-- ==== Sys2Proof/Tests/Slice0.lean ====
section
/-! SUPPORT. Tests, with expected results from spec/95_test_vectors.md or worked from the rules by hand, and a witness
for the hypotheses of every statement. -/

namespace Sys2Proof.Tests

open Sys2Proof.Machine

/-! ### Helpers -/

/-- The next state, if there is one. -/
def nx : Host.Outcome State Fault Refusal → Option State
  | .next t => some t
  | _ => none

/-- The fault, if there is one. -/
def flt : Host.Outcome State Fault Refusal → Option Fault
  | .fault f => some f
  | _ => none

/-- The next state of an outcome that has one. -/
def after (o : Host.Outcome State Fault Refusal) : State := (nx o).getD State.reset

/-- An outcome that has a next state is that next state. -/
theorem next_after {o : Host.Outcome State Fault Refusal} (h : (nx o).isSome = true) : o = .next (after o) := by
  cases o <;> simp_all [nx, after]

/-- The written bytes at the start of a buffer. -/
def content (t : State) (b : Buf) (n : Nat) : List (Option Byte) :=
  (List.range n).map fun i => t.mem.byteAt (bufBase b + i)

/-- A state with bytes in a buffer. -/
def load (b : Buf) (bytes : List Byte) (s : State) : State := s.storeBytes (bufBase b) bytes

/-- A state with a message in MBUF. -/
def withMessage (bytes : List Byte) (s : State) : State :=
  { load .mbuf bytes s with msgLen := BitVec.ofNat 32 bytes.length }

/-- A state whose next turn is one host access. -/
def hostTurn (a : Access) (s : State) : State := { s with turns := [.host a] }

/-- The data of one host read. -/
def readData (a : Word) (z : Size) (s : State) : Option Word := (after (step (hostTurn (.read a z) s))).lastRead

/-- The state after one host write. -/
def written (a : Word) (z : Size) (v : Word) (s : State) : State := after (step (hostTurn (.write a z v) s))

/-- The engine running a word. -/
def busy (w : Word) (s : State) : State := commandStart w s
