-- ==== Sys2Proof/Machine/Catalogue.lean ====
section
/-! DEFINITION. The register catalogue: every register of the map (R456 and the register tables of each
chapter) with its address, its repetition and its fields; the counters (Tables 4-3 to 20-2) and the event
codes with their severities (Table 19-6).  A field carries its place, its access type (Table 0-1), the reset
value the spec states (0 where it states none, log 1) and the range that a write must respect (R444). -/

namespace Sys2Proof.Machine

/-- Access types of the register map (R444 to R450). -/
inductive Access | ro | rw | rwm | w1c | w1s | pw | rp | wo1 | lck
  deriving DecidableEq, Repr

/-- The registers of the map, by the names their tables give. -/
inductive Reg
  | HLT_D2D_STATUS | HLT_D2D_SPARE_OUT | HLT_D2D_SPARE_IN | HLT_D2D_CRC_ERR | HLT_D2D_REPLAY | HLT_D2D_REPAIR
  | HLT_D2D_CTRL | HLT_REGION_DISCARD | CLK_STATUS | CLK_DIV | CLK_FREQ | IMG_STATUS | IMG_CMD | IMG_SRC_LO
  | IMG_SRC_HI | IMG_LEN | IMG_TRIAL_TIME | IMG_SLOT_STATE | IMG_RUN_SERIAL | IMG_OWNER_STATUS
  | IMG_AMEND_COUNT | IMG_RUN_DIGEST | IMG_OWNER_HASH | IMG_RELOAD_DISCARD | CLK_RST_CAUSE | CLK_RST_CMD
  | CLK_BOOT_STATUS | CLK_POWER_CYCLES | CLK_BOOT_FW_LO | CLK_BOOT_FW_HI | CLK_BOOT_FW_LEN | CLK_BOOT_FW_CMD
  | CLK_BOOT_TIME | CLK_SPRING_DISCARD | MAC_STATUS | MAC_PORT_INFO | MAC_CTRL | MAC_MAX_FRAME | MAC_LINK_CTRL
  | MAC_FLAP_CTRL | MAC_PAUSE_TIMERS | MAC_PFC_TX | MAC_CLASS_MAP | MAC_TXQ_MAP | MAC_EEE_CTRL
  | MAC_EEE_STATUS | MAC_SA_LO | MAC_SA_HI | MAC_MCAST_FILTER | MAC_STAT_HALF | MAC_STAT_INT_EN | MAC_STAT_LO
  | MAC_STAT_HI | LANE_STATUS | LANE_CTRL | LANE_LAT_OFFSET | LANE_CAL_TEMP | LANE_CAL_AGE
  | LANE_VERIFY_SYMBOLS | LANE_VERIFY_LIMIT | LANE_TX_FACTORY | LANE_TX_EFF | LANE_RX_EQ | LANE_SWAPS
  | LANE_ABANDONED | LANE_UNDECIDED | LANE_LAST_MISMATCH | SHADOW_STATUS | SHADOW_CTRL | SHADOW_INTERVAL
  | SHADOW_TEMP_DELTA | SHADOW_ADAPT_MAX | SHADOW_TURNS | SHADOW_FAILS | SHADOW_RETIRED | PRS_STATUS
  | PRS_CTRL | PRS_LAST_ERR | PRS_LAST_ERR_AT | PRS_PORT_CFG | PRS_CNT_LO | PRS_CNT_HI | PRS_PORT_ERR_LO
  | PRS_PORT_ERR_HI | TBL_STATUS | TBL_CTRL | TBL_AGE_TIME | TBL_L2_COUNT | TBL_L2_CAPACITY | TBL_LPM4_COUNT
  | TBL_LPM6_COUNT | TBL_LPM4_USED | TBL_LPM6_USED | TBL_LAST_PARITY | TBL_SPARES_USED | TBL_HASH_SEED
  | TBL_SCNT_LO | TBL_SCNT_HI | TBL_RING_BASE_LO | TBL_RING_BASE_HI | TBL_RING_SIZE | TBL_RING_TAIL
  | TBL_RING_HEAD | TBL_RING_STATUS | TBL_RING_CTRL | TBL_HOST_PROFILE | TBL_PORT_CFG | TBL_PORT_LEARN_LIMIT
  | TBL_RCNT_LO | TBL_RCNT_HI | TCM_STATUS | TCM_CTRL | TCM_SCAN_LAST | TCM_LAST_FAULT | TCM_MOVE_STATUS
  | TCM_BANK_FAULT_LO | TCM_BANK_FAULT_HI | TCM_SCNT_LO | TCM_SCNT_HI | TCM_PART_INFO | TCM_PART_USED
  | TCM_RING_BASE_LO | TCM_RING_BASE_HI | TCM_RING_SIZE | TCM_RING_TAIL | TCM_RING_HEAD | TCM_RING_STATUS
  | TCM_RING_CTRL | TCM_RCNT_LO | TCM_RCNT_HI | AUT_STATUS | AUT_CTRL | AUT_QUEUE_LIMIT | AUT_LAST_FAULT
  | AUT_FLOW_TYPES | AUT_FLOW_IDLE | AUT_FLOW_COUNT | AUT_CNT_LO | AUT_CNT_HI | ACT_CTRL | ACT_TPID
  | ACT_ROUTER_MAC_LO | ACT_ROUTER_MAC_HI | ACT_CAP_CTRL | ACT_CAP_RATE | ACT_CAP_HOST_LO | ACT_CAP_HOST_HI
  | ACT_CAP_HOST_LOG2 | ACT_CAP_RECORDS | ACT_CAP_HEAD_LO | ACT_CAP_HEAD_HI | ACT_CAP_WRAPS | ACT_CAP_LOST_LO
  | ACT_CAP_LOST_HI | ACT_NH_CAPACITY | ACT_DSCP_COLOUR | ACT_CNT_LO | ACT_CNT_HI | MTR_STATUS | MTR_CTRL
  | MTR_LAST_FAULT | MTR_CNT_LO | MTR_CNT_HI | MIR_CFG | MIR_DEST | MIR_COPIES_LO | MIR_COPIES_HI
  | MIR_SKIPPED_LO | MIR_SKIPPED_HI | MIR_CTRL | BUF_STATUS | BUF_CTRL | BUF_FREE_CELLS | BUF_ARRIVAL_RESERVE
  | BUF_SHARED_SIZE | BUF_SHARED_USED | BUF_DESC_FREE | BUF_LAST_ECC | BUF_SPARES_USED | BUF_RETIRED_CELLS
  | BUF_PEAK_USED | BUF_CNT_LO | BUF_CNT_HI | QUE_PORT_STATUS | QUE_PORT_CFG | QUE_PORT_SHAPER | QUE_FLAP_LEFT
  | QUE_TC_CFG | QUE_TC_SHAPER | QUE_TC_ECN | QUE_TC_PFC | QUE_DEPTH | QUE_INGRESS_DEPTH | QUE_QCNT_LO
  | QUE_QCNT_HI | QUE_PCNT_LO | QUE_PCNT_HI | HLD_STATUS | HLD_CTRL | HLD_FORMAT | HLD_FREE_PAGES
  | HLD_HELD_PAGES | HLD_HELD_FIRST | HLD_CAP_PAGES | HLD_DRAIN_LOW | HLD_SCRUB_HOURS | HLD_GAP_INTERVAL
  | HLD_ZONE_SWAP_DELTA | HLD_PF2_RATE | HLD_WEAR_MAX | HLD_WEAR_MEAN | HLD_LAST_FAULT | HLD_LAST_STRIPE
  | HLD_PF_TIME | HLD_RETRAIN_STATUS | HLD_QSEL | HLD_QINFO0 | HLD_QINFO1 | HLD_QINFO2 | HLD_QINFO3
  | HLD_POLICY_TC | HLD_SPILL_TC | HLD_MAX_AGE_TC | HLD_DRAIN_RATE_TC | HLD_DIE_STATUS | HLD_TCNT_LO
  | HLD_TCNT_HI | HLD_GCNT_LO | HLD_GCNT_HI | HLD_WEAR | TIM_STATUS | TIM_CTRL | TIM_GM_POLICY
  | TIM_JUMP_LIMIT | TIM_FRC_LO | TIM_FRC_HI | TIM_NOW_SEC_LO | TIM_NOW_SEC_HI | TIM_NOW_NS | TIM_NOW_FRAC
  | TIM_ADJ_SEC_LO | TIM_ADJ_SEC_HI | TIM_ADJ_NS | TIM_ADJ_FRAC | TIM_ADJ_RATE_LO | TIM_ADJ_RATE_HI
  | TIM_ADJ_CMD | TIM_EPOCH_NOW | TIM_RATE_LO | TIM_RATE_HI | TIM_CONV_FRC_LO | TIM_CONV_FRC_HI | TIM_CONV_CMD
  | TIM_CONV_SEC_LO | TIM_CONV_SEC_HI | TIM_CONV_NS | TIM_CONV_FRAC | TIM_BUS_DELAY | TIM_EPOCH_TAB
  | TIM_TXTS_POP | TIM_TXTS_FRC_LO | TIM_TXTS_FRC_HI | TIM_TXTS_STATUS | TIM_PULSE_CFG
  | TIM_PULSE_START_SEC_LO | TIM_PULSE_START_SEC_HI | TIM_PULSE_START_NS | TIM_PULSE_PERIOD_LO
  | TIM_PULSE_PERIOD_HI | TIM_PULSE_WIDTH | TIM_PULSE_STATUS | TIM_CAP_CFG | TIM_CAP_POP | TIM_CAP_FRC_LO
  | TIM_CAP_FRC_HI | TIM_CNT_LO | TIM_CNT_HI | TIM_LINK_DELAY | FAB_STATUS | FAB_CTRL | FAB_ETHERTYPE
  | FAB_HELLO_CFG | FAB_HOP_LIMIT | FAB_HASH_SEED | FAB_LSDB_COUNT | FAB_LSA_SEQ | FAB_SPF_LAST | FAB_SRC_SEL
  | FAB_SRC_GAP | FAB_SRC_LATE | FAB_REPLACED | FAB_CNT_LO | FAB_CNT_HI | FAB_ADJ | FAB_ROUTE0 | FAB_ROUTE1
  | FAB_ROUTE2 | PAIR_STATUS | PAIR_CTRL | PAIR_LEASE_CMD | PAIR_EPOCH | PAIR_LEASE_LEFT | PAIR_TIMERS
  | PAIR_ALIGN_GUARD | PAIR_SAMPLE_RATE | PAIR_WIT_STATUS | PAIR_EXEMPT | PAIR_CMP_STATUS | PAIR_CMP_BLOCK
  | PAIR_DIG_SEL | PAIR_DIG_INFO | PAIR_CNT_LO | PAIR_CNT_HI | HLT_STATE | HLT_STATE_SECS | HLT_CAUSE
  | HLT_AUTUMN_CAUSE | HLT_WINTER_REQ | HLT_WINTER_EXIT | HLT_WINTER_LAT | HLT_WDOG | HLT_EXIT_RESP
  | HLT_SUM_UNIT | HLT_SUM_LANE | HLT_SUM_ENGINE | HLT_SUM_REGION | HLT_SUM_DIE | HLT_SUM_PKG | HLT_SUM_SYSTEM
  | HLT_WINTER_IN_DISCARD | MON_STATUS | MON_TEMP_WARN | MON_AVS_CTRL | MON_AVS_STATUS | MON_TEMP | MON_VOLT
  | MON_PROC | CAL_STATUS | CAL_CMD | INT_LEVEL_SUM | INT_PEND | INT_MASK | INT_VEC | DMA_LINK | DMA_CTRL
  | DMA_INJECT_PPS | DMA_RX_STEER | DMA_CNT_LO | DMA_CNT_HI | DMA_MSIX_TABLE | DMA_MSIX_PBA | DMA_RING_BASE_LO
  | DMA_RING_BASE_HI | DMA_RING_SIZE | DMA_RING_HEAD | DMA_RING_TAIL | DMA_RING_CTRL | DMA_RING_STATUS
  | DMA_RING_MOD | IND_ADDR | IND_STATUS | IND_CMD | IND_DATA | GLB_ID | GLB_SERIAL | GLB_BASE_MAC_LO
  | GLB_BASE_MAC_HI | GLB_FW_VERSION | GLB_VER_HIF | GLB_VER_MBX | GLB_VER_IMG | GLB_VER_FAB | GLB_VER_PAIR
  | GLB_HIF_SELECT | GLB_HIF_ACTIVE | GLB_CAP0 | GLB_CAP1 | GLB_SCRATCH | GLB_SCRATCH_M | GLB_WO_STATUS
  | GLB_ACCESS_LAST | GLB_SMB_CNT | GLB_FUSE_COMMIT | MBX_H2F_DATA | MBX_H2F_CTRL | MBX_H2F_STATUS
  | MBX_F2H_DATA | MBX_F2H_CTRL | MBX_F2H_STATUS | MBX_DB_H2F_LO | MBX_DB_H2F_HI | MBX_DB_F2H_LO
  | MBX_DB_F2H_HI | MBX_STATUS | MBX_CNT_LO | MBX_CNT_HI | LCK_LOCK | LCK_HELD_LO | LCK_HELD_HI
  | LCK_BAD_RELEASE | LCK_PEEK | EVR_STATUS | EVR_CTRL | EVR_NEXT_SEQ | EVR_HEAD | EVR_OLDEST | EVR_STAGED
  | EVR_FREEZE_LEFT | EVR_LAST_FLUSH | EVR_STAGE_SEQ | EVR_STAGE_RELEASE | EVR_STAGE_DATA | EVR_LOST_PEND
  | EVR_CNT_LO | EVR_CNT_HI | PMC_CTRL | PMC_BW_WINDOW | PMC_BW_CTRL | PMC_BW_SEQ | PMC_CTL | PMC_OVF
  | PMC_CYC_LO | PMC_CYC_HI | PMC_SEL | PMC_CNT_LO | PMC_CNT_HI | PMC_SNAP_CYC_LO | PMC_SNAP_CYC_HI
  | PMC_SNAP_LO | PMC_SNAP_HI | PMC_BW_RX | PMC_BW_TX | PMC_BW_RX_PEAK | PMC_BW_TX_PEAK | CAL_TEMP_OFS
  | CAL_TEMP_GAIN | CAL_VMON_GAIN | CAL_TBUS_DELAY | CAL_TX_DELTA | CAL_TS_RX | CAL_TS_TX | CAL_HOLD_TRIM
  deriving DecidableEq, Repr

/-- One field of a register: bits `[lo + width - 1 : lo]`. -/
structure Field where
  id : Nat
  reg : Reg
  lo : Nat
  width : Nat
  access : Access
  reset : Nat
  min : Nat
  max : Nat
  deriving DecidableEq, Repr
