-- ==== Sys2Proof/Machine/State.lean ====
section
/-! DEFINITION. The state of the block, as plain data.  Register fields live in `flds`, counters in `ctrs`; what
the spec gives the machine beside its registers lives in one structure per subsystem.  Tables are sparse maps
(`Sys2Proof.Machine.Map`), so equal states are equal data. -/

namespace Sys2Proof.Machine

/-! ### Outputs -/

/-- What leaves the device: the model's record of what the outside sees (log 10). -/
inductive Output
  /-- A frame sent on a front port, with its FCS; `good` is false for an inverted or failing FCS. -/
  | frame (port : Nat) (bytes : Bytes) (good : Bool)
  /-- A PAUSE frame the port generated (R119). -/
  | pause (port quanta : Nat)
  /-- A PFC frame the port generated: class-enable bits and quanta (R119). -/
  | pfc (port enable quanta : Nat)
  /-- An MSI-X message of a function (R429, R430, R435). -/
  | msix (fn vector : Nat)
  /-- Bytes written to host memory by DMA. -/
  | hostWrite (addr : Nat) (bytes : Bytes)
  /-- A flit or a NAK on a bundle of a die-to-die link (R18). -/
  | flit (link bundle dir seq : Nat)
  | nak (link bundle dir expected : Nat)
  /-- A frame the firmware sends on a port, by its protocol, its type and its fields in order (log 12): protocol 1
  fabric, 2 pair, 3 PTP, 4 LLDP, 5 management. -/
  | message (port proto type : Nat) (fields : List Nat)
  /-- A frame handed to the management firmware from port 134. -/
  | toFirmware (bytes : Bytes)
  deriving DecidableEq, Repr

/-- How the bus completed the last register access (R442). -/
inductive Completion
  | none
  | ok (data : Nat)
  | abort
  deriving DecidableEq, Repr

/-! ### Event recorder (spec/19) -/

/-- One event record (Table 19-1).  `seq` is absent while the record waits for its number (R487). -/
structure EvRec where
  seq : Option Nat
  code : EvCode
  srcKind : Nat
  srcIdx : Nat
  payload : Bytes
  powerCycles : Nat
  opMs : Nat
  flags : Nat
  ptpSec : Nat
  ptpNs : Nat
  epoch : Nat
  deriving DecidableEq, Repr

/-- A rate limit of one code and instance (R488): when its interval began and how many it suppressed. -/
structure RateSt where
  start : Nat
  suppressed : Nat
  deriving DecidableEq, Repr

/-- The recorder beside its registers (R485 to R498). -/
structure Recorder where
  fifo : List EvRec
  nextSeq : Nat
  head : Nat
  oldest : Nat
  /-- Numbers are assigned: the area has mounted, or numbering started unanchored (R487). -/
  numbering : Bool
  /-- Slot to record of the persistent area (R494). -/
  area : Map (Option EvRec)
  limits : Map (Option RateSt)
  /-- Start of the freeze, if frozen (R496). -/
  freezeAt : Option Nat
  /-- A release whose flush has not ended (R496). -/
  releaseFlush : Bool
  /-- Records of the running flush (the SEQ it stops before), if one runs (R492). -/
  flushTo : Option Nat
  flushStart : Nat
  flushAgain : Bool
  /-- An ERROR or FATAL record waits for its flush (R492). -/
  flushDue : Bool
  lastFlushEnd : Nat
  /-- Range of SEQ being erased: first and last (R497); it outlives a power failure. -/
  erase : Option (Nat × Nat)
  deriving DecidableEq, Repr

/-- MSI-X moderation of a ring (R435): pending write-backs and the time of the first. -/
structure ModSt where
  pending : Nat
  first : Nat
  deriving DecidableEq, Repr

/-! ### Frames, descriptors and queues (spec/04, spec/06 to spec/10) -/

/-- A time-stamp capture: FRC value, sub-tick and epoch (R331). -/
structure Capture where
  frc : Nat
  sub : Nat
  epoch : Nat
  valid : Bool
  deriving DecidableEq, Repr

/-- A header placed by the walk (Table 6-2, STACK). -/
structure Hdr where
  node : Nat
  type : Nat
  layer : Nat
  start : Nat
  len : Nat
  deriving DecidableEq, Repr

/-- The parse result (Table 6-2) with the bound of R155. -/
structure ParseRes where
  port : Nat
  pass : Nat
  stack : List Hdr
  payload : Nat
  trunc : Nat
  frag : Bool
  fragFirst : Bool
  err : Nat
  errNode : Nat
  bound : Nat
  deriving DecidableEq, Repr

/-- What becomes of a frame (FWD of Table 9-1 with DEST). -/
inductive Fwd
  | none
  | port (p : Nat)
  | group (g : Nat)
  | device (d : Nat)
  | drop
  | recirc (profile node : Nat)
  | host
  deriving DecidableEq, Repr

/-- A next-hop record (Table 9-4); a record that is not VALID is not listed. -/
structure NextHop where
  ttlDec : Bool
  setDmac : Bool
  setSmac : Bool
  destType : Nat
  dest : Nat
  vid : Nat
  vidReplace : Bool
  action : Nat
  dmac : Nat
  deriving DecidableEq, Repr

/-- One source of actions of a frame (Table 9-3). -/
structure Source where
  rank : Nat
  profile : Nat
  fwd : Fwd
  cls : Nat
  copyHost : Bool
  data : Nat
  hop : Option NextHop
  deriving DecidableEq, Repr

/-- The edits a descriptor carries (R43, R237), with the headers they apply to. -/
structure Edits where
  vlanOp : Nat
  vid : Nat
  pcp : Nat
  dscp : Nat
  ecn : Bool
  hop : Option NextHop
  l2At : Option Nat
  vlanAt : Option Nat
  ipAt : Option Nat
  ipv6 : Bool
  deriving DecidableEq, Repr

/-- Meter colour (R238). -/
inductive Colour | green | yellow | red
  deriving DecidableEq, Repr

/-- The outcome of action resolution for one frame (R227 to R239). -/
structure Resolved where
  fwd : Fwd
  /-- Ports of the group, as resolved (R235). -/
  mask : Nat
  cls : Nat
  holdOk : Bool
  colour : Colour
  edits : Edits
  mirrors : Nat
  copyHost : Bool
  copyProfile : Nat
  profile : Nat
  reason : Nat
  parse : ParseRes
  deriving DecidableEq, Repr

/-- A frame in a region's pipeline: received or injected and not yet linked (R42). -/
structure Rx where
  /-- Bytes as received; with the FCS when `hasFcs` (a host frame has none, R432). -/
  bytes : Bytes
  hasFcs : Bool
  /-- INGRESS_PORT, kept on a second pass (R166). -/
  port : Nat
  region : Nat
  pass : Nat
  startNode : Nat
  profile : Nat
  cap : Capture
  /-- Cell allocation (R257): 0 all granted, 1 lost to another writer, 2 none free. -/
  lost : Nat
  /-- Source device of a fabric frame (R181). -/
  srcDev : Option Nat
  /-- Internal class and hold eligibility that a fabric header gives as defaults (R351). -/
  dflt : Option (Nat × Bool)
  /-- Transmit time-stamp request of the host (R335, R432). -/
  tsId : Option Nat
  /-- Waits in the inspection queue for the automata with these sources and this pattern set (R216). -/
  wait : Option (List Source × Nat)
  parse : Option ParseRes
  res : Option Resolved
  /-- On a second pass, the bytes as received and whether they end in an FCS (R242, R243, R384). -/
  orig : Option (Bytes × Bool)
  /-- DEFAULT_ACTION as it stood when the parse result became final (R165). -/
  dfltAct : Option Nat
  /-- The first match of its scan: pattern, and offset of the match's last byte (R215). -/
  hit : Option (Nat × Nat)
  deriving DecidableEq, Repr

/-- A frame held in the shared buffer: one set of cells (R251, R254, R264). -/
structure Chain where
  bytes : Bytes
  hasFcs : Bool
  /-- A word of its cells that a read found uncorrectable, as bank and word: copies not yet sent are marked by it (R276). -/
  marked : Option (Nat × Nat)
  port : Nat
  region : Nat
  tc : Nat
  cells : Nat
  refs : Nat
  lastOwner : Option Nat
  crc32c : Nat
  cap : Capture
  parse : ParseRes
  /-- FLOW_HASH (R356). -/
  hash : Nat
  /-- The defaults of its fabric header, kept for a second pass (R351). -/
  dflt : Option (Nat × Bool)
  deriving DecidableEq, Repr

/-- The fabric header a frame leaves with (Table 13-1); its SEQ is given at egress by the source device (R357). -/
structure FabHdr where
  type : Nat
  cls : Nat
  hold : Bool
  hop : Nat
  src : Nat
  dst : Nat
  aux : Nat
  hash : Nat
  seq : Option Nat
  deriving DecidableEq, Repr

----------------

Wherever the word "pending" appears in the entries above, copy that line.

> _Answer to this task_:
/-- MSI-X moderation of a ring (R435): pending write-backs and the time of the first. -/
  pending : Nat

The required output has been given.